(Stored records)
== Segment start ==
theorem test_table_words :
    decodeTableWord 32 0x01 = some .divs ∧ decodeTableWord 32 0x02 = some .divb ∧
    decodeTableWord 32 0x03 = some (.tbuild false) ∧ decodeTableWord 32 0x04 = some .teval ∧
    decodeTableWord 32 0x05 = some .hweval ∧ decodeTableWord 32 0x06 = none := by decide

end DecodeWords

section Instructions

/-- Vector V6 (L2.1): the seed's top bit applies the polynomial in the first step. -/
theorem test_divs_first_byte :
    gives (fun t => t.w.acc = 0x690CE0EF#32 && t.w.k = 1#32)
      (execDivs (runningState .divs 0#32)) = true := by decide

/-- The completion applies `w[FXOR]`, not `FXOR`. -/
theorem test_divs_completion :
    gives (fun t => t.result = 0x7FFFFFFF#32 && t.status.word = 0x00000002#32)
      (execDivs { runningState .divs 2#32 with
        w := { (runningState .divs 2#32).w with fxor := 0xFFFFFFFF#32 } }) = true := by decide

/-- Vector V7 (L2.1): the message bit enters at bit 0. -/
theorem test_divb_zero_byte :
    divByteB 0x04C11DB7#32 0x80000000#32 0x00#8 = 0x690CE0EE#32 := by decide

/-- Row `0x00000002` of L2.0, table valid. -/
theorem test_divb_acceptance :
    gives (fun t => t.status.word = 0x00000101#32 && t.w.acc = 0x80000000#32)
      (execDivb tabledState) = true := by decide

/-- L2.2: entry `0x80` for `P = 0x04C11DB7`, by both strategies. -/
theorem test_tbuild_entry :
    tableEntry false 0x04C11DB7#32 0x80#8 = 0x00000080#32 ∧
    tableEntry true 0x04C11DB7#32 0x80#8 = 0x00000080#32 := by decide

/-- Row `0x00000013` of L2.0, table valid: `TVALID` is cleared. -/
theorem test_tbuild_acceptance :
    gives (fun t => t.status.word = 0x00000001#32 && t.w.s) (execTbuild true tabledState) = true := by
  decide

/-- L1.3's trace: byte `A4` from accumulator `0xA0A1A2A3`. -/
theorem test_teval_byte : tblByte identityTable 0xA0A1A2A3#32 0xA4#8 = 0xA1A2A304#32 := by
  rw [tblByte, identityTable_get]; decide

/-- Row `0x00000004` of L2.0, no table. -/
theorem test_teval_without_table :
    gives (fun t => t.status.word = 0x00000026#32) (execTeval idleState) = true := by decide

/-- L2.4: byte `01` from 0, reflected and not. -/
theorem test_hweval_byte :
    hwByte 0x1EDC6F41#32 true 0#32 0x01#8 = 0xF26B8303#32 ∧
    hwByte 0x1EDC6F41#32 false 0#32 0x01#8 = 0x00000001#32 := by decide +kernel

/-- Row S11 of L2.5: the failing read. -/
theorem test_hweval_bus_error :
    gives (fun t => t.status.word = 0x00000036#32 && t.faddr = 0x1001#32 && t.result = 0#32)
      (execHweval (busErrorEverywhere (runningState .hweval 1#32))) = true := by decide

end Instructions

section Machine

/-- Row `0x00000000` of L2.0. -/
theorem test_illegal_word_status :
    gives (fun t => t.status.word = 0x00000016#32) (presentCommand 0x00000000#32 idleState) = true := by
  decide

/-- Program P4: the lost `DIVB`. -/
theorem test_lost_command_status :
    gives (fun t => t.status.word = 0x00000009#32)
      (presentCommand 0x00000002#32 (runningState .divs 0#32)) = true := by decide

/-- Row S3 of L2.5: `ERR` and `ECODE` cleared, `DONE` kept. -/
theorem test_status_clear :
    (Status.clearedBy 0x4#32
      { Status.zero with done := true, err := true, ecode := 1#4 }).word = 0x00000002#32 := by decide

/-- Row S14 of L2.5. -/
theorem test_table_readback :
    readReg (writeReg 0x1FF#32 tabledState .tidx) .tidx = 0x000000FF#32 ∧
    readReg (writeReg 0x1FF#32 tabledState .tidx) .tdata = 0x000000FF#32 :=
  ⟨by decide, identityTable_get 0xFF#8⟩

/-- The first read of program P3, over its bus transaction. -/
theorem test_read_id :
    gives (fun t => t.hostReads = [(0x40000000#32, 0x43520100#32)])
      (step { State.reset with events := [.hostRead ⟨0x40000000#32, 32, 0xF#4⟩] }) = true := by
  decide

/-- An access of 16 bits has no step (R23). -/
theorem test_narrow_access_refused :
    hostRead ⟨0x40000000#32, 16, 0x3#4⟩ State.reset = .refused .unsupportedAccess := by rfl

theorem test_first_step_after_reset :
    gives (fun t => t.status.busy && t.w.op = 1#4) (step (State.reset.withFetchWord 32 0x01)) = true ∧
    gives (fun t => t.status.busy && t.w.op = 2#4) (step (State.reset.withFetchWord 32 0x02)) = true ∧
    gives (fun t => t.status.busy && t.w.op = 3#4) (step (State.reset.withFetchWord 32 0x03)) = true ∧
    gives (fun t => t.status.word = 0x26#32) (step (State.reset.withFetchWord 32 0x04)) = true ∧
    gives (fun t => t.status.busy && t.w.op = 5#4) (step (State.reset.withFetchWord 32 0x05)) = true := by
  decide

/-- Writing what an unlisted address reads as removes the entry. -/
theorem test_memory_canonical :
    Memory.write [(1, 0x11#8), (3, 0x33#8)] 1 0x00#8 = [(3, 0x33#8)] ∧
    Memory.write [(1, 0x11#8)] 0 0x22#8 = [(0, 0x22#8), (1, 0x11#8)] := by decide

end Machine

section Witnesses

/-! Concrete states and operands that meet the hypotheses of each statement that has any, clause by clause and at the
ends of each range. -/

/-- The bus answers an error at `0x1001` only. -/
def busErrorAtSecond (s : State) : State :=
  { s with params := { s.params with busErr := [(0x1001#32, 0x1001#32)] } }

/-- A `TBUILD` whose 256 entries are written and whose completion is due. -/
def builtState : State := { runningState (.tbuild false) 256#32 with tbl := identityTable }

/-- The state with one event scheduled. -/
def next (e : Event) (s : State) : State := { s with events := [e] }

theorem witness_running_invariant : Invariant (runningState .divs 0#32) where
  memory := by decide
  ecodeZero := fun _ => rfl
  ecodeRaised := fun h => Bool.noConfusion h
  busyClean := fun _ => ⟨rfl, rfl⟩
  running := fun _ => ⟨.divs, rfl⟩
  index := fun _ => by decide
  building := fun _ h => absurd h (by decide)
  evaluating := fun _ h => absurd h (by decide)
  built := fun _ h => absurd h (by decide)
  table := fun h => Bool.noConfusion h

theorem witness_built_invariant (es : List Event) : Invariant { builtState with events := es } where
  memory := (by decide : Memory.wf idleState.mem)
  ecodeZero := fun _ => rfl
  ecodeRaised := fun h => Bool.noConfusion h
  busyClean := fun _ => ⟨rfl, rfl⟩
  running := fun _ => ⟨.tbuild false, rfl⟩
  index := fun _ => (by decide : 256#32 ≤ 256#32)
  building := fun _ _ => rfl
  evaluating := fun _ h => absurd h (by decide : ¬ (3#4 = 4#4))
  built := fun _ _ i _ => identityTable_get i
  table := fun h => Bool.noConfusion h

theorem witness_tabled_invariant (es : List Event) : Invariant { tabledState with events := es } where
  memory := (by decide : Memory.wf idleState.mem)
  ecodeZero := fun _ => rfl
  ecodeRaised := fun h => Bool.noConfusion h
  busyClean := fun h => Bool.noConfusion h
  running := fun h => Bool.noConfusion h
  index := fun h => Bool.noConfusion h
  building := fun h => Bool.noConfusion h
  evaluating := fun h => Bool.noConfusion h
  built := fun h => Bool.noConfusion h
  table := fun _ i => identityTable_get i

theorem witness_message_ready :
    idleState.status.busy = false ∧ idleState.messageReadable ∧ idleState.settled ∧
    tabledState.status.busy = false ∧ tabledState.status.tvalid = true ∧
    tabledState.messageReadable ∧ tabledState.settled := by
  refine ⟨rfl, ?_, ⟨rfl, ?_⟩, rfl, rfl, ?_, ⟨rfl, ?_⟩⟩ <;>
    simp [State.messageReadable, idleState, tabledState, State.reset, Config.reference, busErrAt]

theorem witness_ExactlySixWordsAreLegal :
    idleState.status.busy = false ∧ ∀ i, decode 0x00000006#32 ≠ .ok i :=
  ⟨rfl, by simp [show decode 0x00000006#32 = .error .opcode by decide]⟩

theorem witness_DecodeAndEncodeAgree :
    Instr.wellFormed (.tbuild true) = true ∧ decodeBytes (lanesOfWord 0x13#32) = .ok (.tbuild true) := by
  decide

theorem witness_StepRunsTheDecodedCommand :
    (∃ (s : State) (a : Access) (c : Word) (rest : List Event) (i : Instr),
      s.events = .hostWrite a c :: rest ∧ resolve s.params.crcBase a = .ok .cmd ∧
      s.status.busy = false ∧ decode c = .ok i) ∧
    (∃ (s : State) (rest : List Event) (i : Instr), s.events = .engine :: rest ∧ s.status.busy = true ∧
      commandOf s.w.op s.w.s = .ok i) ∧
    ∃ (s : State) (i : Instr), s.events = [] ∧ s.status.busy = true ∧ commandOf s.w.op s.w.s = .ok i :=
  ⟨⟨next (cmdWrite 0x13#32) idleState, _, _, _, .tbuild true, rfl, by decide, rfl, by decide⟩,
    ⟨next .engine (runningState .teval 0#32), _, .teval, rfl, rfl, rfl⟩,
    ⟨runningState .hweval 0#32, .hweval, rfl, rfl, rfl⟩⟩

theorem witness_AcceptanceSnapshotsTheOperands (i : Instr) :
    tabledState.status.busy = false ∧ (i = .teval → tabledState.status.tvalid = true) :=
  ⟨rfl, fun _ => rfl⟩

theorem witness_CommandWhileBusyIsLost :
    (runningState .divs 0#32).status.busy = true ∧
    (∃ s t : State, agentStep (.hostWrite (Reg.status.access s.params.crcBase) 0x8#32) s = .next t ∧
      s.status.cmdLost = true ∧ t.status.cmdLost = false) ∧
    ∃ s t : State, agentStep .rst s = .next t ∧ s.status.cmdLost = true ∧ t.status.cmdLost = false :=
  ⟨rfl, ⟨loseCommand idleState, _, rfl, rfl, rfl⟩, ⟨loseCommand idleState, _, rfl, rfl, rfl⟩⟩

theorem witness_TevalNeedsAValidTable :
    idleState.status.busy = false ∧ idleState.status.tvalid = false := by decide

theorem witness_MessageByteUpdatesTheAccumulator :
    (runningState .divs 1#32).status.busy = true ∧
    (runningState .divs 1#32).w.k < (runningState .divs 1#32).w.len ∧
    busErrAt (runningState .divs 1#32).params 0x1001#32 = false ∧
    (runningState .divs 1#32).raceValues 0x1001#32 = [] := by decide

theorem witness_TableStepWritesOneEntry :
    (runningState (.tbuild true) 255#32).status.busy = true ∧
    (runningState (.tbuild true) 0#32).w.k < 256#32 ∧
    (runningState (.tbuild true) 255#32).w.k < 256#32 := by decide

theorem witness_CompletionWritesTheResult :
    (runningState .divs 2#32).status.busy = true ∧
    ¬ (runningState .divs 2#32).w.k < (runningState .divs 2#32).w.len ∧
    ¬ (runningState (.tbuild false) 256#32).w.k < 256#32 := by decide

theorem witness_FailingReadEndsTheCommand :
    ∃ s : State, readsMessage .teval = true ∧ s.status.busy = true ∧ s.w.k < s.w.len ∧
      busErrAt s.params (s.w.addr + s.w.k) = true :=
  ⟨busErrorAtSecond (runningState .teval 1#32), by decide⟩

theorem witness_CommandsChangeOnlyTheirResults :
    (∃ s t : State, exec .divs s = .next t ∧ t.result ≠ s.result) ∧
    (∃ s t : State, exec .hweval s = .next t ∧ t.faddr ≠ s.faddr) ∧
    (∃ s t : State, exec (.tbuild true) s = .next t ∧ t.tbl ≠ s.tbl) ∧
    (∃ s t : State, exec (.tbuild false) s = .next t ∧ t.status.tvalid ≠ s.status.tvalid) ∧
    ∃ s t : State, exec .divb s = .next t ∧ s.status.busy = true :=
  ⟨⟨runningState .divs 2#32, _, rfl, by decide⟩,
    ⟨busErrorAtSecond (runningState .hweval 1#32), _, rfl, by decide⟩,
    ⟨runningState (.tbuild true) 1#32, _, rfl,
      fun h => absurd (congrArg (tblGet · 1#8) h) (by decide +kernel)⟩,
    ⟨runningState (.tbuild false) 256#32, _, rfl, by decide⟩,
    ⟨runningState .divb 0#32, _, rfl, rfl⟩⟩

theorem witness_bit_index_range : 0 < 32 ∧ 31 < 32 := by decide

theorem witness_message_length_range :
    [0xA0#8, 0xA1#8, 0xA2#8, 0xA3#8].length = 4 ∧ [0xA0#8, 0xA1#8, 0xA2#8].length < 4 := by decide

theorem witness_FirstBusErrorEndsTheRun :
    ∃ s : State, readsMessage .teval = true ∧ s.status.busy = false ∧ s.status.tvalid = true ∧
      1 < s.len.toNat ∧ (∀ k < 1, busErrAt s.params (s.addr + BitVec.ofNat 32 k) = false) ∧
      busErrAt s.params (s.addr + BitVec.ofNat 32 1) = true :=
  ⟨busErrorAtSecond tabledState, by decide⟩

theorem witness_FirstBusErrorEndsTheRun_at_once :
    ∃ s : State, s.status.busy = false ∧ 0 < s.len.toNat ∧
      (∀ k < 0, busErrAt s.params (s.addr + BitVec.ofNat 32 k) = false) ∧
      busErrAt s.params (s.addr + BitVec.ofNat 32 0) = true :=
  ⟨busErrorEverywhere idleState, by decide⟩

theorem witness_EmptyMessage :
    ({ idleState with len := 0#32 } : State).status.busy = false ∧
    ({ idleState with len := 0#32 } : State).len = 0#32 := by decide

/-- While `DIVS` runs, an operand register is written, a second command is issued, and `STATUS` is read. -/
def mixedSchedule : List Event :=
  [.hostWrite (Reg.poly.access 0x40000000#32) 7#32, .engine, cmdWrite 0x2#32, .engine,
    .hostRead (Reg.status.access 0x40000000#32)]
== Segment end ==
**TASK**: Find "hwByte" in the preceding records. Copy each line that holds it.

**TASK SOLUTION**:
    hwByte 0x1EDC6F41#32 true 0#32 0x01#8 = 0xF26B8303#32 ∧
    hwByte 0x1EDC6F41#32 false 0#32 0x01#8 = 0x00000001#32 := by decide +kernel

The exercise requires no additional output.